### AIM OF THE EXERCISE:
Lines in the entries below where the word "toNat" shows up should each be copied.

Saved data entries:
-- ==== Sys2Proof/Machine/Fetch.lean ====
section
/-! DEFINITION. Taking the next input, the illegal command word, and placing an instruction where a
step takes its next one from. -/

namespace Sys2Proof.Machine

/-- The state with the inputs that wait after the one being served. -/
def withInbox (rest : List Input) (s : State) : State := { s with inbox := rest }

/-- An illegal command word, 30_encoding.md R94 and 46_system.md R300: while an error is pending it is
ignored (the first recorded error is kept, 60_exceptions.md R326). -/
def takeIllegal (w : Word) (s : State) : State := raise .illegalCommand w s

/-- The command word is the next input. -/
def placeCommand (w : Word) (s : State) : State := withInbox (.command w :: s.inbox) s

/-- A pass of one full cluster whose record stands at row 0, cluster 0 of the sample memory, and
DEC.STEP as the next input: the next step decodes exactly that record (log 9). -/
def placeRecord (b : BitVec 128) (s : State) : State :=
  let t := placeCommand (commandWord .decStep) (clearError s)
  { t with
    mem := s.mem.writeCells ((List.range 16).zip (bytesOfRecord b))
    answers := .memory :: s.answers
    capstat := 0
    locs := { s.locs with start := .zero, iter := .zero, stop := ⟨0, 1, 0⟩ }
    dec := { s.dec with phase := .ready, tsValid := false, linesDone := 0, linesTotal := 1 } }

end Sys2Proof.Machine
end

---

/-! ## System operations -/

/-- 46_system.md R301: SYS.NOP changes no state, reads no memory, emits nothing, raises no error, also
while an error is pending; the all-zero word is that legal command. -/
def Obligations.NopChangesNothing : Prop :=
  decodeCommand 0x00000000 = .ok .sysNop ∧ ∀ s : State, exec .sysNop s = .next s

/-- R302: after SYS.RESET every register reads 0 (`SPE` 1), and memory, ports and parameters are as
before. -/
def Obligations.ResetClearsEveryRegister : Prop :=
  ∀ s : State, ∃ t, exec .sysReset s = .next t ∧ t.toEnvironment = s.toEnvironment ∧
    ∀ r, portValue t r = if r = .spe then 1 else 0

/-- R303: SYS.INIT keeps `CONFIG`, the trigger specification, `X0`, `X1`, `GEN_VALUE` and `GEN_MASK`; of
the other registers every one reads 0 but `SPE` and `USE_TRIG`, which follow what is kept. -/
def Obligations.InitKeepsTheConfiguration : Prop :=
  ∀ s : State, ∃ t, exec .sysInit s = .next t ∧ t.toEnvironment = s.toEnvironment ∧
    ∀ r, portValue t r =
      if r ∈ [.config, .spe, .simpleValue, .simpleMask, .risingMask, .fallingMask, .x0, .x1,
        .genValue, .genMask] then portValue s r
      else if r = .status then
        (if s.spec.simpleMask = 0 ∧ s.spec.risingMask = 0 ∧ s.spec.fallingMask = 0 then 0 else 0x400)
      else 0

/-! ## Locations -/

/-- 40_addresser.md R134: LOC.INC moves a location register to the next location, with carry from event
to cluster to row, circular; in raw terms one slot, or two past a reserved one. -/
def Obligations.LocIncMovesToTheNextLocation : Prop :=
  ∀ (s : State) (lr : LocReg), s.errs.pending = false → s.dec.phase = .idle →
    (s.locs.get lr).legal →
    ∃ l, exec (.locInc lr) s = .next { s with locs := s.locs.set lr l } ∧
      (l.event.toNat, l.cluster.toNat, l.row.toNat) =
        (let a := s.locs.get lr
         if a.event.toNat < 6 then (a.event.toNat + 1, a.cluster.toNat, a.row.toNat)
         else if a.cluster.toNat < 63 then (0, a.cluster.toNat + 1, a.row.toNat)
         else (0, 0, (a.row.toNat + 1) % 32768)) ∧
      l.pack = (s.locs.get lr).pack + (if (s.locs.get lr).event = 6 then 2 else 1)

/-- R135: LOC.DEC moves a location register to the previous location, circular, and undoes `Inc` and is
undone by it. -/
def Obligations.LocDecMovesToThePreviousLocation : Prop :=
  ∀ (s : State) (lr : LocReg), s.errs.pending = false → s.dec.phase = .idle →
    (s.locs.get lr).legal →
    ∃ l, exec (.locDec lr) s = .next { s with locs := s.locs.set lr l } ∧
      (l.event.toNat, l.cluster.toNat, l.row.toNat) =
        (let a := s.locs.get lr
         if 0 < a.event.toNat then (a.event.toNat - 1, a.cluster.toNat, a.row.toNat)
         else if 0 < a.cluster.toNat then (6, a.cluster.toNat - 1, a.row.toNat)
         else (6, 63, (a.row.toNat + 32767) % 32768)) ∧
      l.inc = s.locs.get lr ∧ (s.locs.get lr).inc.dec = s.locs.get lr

### ANSWER FOR THIS EXERCISE:
      (l.event.toNat, l.cluster.toNat, l.row.toNat) =
         if a.event.toNat < 6 then (a.event.toNat + 1, a.cluster.toNat, a.row.toNat)
         else if a.cluster.toNat < 63 then (0, a.cluster.toNat + 1, a.row.toNat)
         else (0, 0, (a.row.toNat + 1) % 32768)) ∧
      (l.event.toNat, l.cluster.toNat, l.row.toNat) =
         if 0 < a.event.toNat then (a.event.toNat - 1, a.cluster.toNat, a.row.toNat)
         else if 0 < a.cluster.toNat then (6, a.cluster.toNat - 1, a.row.toNat)
         else (6, 63, (a.row.toNat + 32767) % 32768)) ∧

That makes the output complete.